___ Material provided ___

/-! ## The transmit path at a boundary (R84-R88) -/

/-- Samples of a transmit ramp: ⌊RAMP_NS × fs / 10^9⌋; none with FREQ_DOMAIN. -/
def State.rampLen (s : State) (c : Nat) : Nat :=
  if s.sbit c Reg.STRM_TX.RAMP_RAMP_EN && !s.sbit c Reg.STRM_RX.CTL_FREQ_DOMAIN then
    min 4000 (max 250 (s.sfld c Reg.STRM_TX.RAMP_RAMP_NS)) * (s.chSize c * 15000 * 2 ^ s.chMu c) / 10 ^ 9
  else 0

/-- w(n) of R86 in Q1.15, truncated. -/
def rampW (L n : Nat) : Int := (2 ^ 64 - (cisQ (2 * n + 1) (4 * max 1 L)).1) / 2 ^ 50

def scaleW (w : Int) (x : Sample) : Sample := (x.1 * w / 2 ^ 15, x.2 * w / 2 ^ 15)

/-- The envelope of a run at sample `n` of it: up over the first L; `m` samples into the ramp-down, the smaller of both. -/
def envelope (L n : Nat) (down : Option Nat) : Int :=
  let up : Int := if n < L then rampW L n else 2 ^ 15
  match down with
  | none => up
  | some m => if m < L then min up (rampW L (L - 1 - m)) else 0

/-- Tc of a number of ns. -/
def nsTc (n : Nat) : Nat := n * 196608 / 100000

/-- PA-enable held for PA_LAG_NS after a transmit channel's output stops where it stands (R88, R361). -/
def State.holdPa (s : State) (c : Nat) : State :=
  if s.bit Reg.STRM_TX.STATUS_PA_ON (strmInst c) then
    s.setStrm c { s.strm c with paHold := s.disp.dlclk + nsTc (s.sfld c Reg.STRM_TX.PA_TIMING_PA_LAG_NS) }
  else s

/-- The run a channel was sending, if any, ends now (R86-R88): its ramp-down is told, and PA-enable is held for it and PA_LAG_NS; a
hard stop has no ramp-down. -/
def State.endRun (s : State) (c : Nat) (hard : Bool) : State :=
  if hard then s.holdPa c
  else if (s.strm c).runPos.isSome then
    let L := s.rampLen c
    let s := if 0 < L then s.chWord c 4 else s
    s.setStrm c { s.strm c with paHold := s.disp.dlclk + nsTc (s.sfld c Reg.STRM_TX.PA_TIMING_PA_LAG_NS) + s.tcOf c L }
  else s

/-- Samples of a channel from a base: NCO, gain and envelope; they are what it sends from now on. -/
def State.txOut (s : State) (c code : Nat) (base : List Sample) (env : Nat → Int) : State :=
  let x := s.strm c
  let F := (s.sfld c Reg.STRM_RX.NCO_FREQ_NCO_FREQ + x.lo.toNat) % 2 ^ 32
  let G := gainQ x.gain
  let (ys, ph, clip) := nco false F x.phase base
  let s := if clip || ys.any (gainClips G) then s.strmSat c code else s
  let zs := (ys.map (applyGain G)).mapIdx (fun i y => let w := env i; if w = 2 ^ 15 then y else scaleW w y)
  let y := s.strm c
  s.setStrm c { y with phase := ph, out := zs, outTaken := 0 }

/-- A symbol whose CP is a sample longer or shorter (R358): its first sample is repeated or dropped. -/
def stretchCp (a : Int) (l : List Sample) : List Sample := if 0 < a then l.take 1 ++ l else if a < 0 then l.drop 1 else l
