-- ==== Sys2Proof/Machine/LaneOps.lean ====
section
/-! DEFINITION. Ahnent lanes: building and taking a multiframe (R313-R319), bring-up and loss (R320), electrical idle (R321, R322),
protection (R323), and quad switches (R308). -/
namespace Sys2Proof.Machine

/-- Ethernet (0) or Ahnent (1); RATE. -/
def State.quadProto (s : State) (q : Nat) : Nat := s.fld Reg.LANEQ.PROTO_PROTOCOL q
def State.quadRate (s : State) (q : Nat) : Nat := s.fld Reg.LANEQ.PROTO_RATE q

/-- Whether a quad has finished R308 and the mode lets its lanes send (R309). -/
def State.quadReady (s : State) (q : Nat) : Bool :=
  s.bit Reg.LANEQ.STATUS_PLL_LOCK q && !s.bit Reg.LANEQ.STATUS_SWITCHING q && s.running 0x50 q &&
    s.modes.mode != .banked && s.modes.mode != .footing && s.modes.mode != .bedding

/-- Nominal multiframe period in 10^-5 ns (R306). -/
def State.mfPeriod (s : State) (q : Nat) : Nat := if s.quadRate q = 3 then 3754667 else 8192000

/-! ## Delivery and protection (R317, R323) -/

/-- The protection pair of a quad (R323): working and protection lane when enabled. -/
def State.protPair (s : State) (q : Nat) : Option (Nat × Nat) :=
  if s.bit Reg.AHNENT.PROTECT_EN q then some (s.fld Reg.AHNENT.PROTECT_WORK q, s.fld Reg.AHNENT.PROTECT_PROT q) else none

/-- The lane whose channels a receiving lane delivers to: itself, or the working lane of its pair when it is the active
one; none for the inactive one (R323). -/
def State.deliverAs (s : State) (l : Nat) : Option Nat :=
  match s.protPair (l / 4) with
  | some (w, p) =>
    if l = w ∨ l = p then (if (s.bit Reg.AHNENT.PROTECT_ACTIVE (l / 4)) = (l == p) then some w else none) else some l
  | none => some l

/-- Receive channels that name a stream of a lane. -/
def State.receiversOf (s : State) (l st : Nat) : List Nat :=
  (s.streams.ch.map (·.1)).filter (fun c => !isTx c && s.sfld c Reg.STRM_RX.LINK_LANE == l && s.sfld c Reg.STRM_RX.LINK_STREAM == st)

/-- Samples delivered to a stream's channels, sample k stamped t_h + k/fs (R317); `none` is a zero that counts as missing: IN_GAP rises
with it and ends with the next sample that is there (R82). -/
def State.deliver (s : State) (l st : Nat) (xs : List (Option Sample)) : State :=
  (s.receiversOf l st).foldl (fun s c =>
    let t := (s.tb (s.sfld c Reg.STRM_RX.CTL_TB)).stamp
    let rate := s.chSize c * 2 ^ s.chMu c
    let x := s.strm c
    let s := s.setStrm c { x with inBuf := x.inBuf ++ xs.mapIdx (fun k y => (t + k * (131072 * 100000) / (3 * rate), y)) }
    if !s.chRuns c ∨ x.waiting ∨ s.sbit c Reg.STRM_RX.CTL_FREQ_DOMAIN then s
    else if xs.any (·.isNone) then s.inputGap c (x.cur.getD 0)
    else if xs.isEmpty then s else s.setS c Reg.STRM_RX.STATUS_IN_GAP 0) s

___
___ Material provided ___

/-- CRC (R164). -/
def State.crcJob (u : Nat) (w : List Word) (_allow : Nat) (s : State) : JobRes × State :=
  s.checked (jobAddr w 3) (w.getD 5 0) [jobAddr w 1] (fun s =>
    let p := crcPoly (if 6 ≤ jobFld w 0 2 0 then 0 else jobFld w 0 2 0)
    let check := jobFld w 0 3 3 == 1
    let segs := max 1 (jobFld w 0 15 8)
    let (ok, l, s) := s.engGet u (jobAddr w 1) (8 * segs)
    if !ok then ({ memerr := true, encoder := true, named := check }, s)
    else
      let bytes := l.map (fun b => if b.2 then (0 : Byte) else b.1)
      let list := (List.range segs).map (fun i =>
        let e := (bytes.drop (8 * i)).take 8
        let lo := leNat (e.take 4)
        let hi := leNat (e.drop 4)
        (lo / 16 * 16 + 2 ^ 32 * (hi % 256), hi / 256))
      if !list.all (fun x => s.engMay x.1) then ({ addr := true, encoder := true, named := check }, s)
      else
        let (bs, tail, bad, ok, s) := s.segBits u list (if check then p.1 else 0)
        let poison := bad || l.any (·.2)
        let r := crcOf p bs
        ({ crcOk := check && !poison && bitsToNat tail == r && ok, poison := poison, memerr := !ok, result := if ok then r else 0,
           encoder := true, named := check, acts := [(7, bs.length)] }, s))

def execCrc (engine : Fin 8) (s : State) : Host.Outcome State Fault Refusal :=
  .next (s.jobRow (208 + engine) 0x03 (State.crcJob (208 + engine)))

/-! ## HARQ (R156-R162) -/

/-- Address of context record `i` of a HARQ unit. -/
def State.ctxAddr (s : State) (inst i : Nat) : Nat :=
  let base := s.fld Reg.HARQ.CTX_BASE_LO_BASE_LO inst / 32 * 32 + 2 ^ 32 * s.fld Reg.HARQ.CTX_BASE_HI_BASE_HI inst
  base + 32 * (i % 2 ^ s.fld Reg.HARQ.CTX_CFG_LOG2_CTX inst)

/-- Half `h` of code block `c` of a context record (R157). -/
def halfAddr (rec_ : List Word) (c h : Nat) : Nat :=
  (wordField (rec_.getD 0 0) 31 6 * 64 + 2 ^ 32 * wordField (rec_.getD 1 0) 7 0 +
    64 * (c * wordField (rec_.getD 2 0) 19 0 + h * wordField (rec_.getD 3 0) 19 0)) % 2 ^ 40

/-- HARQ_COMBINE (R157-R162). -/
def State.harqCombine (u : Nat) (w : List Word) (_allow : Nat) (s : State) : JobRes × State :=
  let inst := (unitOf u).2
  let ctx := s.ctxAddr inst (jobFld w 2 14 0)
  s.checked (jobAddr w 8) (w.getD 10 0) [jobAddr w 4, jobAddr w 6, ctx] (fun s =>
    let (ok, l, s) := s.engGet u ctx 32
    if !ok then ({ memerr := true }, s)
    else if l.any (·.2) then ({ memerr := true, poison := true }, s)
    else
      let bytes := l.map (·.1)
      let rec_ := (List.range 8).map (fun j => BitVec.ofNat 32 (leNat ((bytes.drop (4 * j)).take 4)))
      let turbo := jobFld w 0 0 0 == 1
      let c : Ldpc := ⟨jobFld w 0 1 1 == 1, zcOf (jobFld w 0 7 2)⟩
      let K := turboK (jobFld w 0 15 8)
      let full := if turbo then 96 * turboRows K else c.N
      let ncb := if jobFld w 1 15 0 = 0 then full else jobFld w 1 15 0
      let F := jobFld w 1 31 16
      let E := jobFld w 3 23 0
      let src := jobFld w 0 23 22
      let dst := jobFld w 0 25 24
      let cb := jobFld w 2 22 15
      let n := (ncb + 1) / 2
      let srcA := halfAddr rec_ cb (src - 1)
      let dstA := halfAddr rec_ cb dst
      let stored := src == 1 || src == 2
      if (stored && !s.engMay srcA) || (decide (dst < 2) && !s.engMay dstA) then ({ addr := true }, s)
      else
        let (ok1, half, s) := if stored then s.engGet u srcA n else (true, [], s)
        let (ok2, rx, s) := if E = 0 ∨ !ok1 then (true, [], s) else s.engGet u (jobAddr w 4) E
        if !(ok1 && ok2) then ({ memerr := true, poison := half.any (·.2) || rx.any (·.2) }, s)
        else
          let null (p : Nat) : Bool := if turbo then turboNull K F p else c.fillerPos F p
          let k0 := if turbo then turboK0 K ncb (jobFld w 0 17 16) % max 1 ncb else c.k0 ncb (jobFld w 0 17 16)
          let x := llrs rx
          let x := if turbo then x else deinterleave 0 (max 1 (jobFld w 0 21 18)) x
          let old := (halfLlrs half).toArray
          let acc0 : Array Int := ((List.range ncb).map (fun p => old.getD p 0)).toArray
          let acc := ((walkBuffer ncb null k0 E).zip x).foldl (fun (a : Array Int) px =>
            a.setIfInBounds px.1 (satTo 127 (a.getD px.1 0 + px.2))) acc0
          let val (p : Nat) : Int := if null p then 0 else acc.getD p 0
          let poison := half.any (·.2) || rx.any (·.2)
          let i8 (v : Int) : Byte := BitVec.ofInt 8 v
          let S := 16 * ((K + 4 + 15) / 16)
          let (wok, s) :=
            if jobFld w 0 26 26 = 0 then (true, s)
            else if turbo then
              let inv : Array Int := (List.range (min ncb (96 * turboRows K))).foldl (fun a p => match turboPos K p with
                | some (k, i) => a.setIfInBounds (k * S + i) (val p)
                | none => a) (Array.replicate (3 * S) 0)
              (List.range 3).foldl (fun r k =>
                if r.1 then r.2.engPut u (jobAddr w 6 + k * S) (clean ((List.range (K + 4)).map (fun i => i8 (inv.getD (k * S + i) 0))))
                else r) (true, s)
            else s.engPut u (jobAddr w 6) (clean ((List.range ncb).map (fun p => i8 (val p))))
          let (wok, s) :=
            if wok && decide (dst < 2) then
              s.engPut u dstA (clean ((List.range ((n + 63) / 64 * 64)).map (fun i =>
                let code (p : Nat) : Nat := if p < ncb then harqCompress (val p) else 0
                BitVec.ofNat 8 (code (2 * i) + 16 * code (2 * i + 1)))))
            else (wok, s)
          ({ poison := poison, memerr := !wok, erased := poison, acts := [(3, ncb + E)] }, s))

___

● What this task involves: The lines above from the one with "from now on. -/" through the one with "let (ys, ph, clip)" are to be duplicated exactly, ends included, with nothing added.

● Task response:
/-- Samples of a channel from a base: NCO, gain and envelope; they are what it sends from now on. -/
def State.txOut (s : State) (c code : Nat) (base : List Sample) (env : Nat → Int) : State :=
  let x := s.strm c
  let F := (s.sfld c Reg.STRM_RX.NCO_FREQ_NCO_FREQ + x.lo.toNat) % 2 ^ 32
  let G := gainQ x.gain
  let (ys, ph, clip) := nco false F x.phase base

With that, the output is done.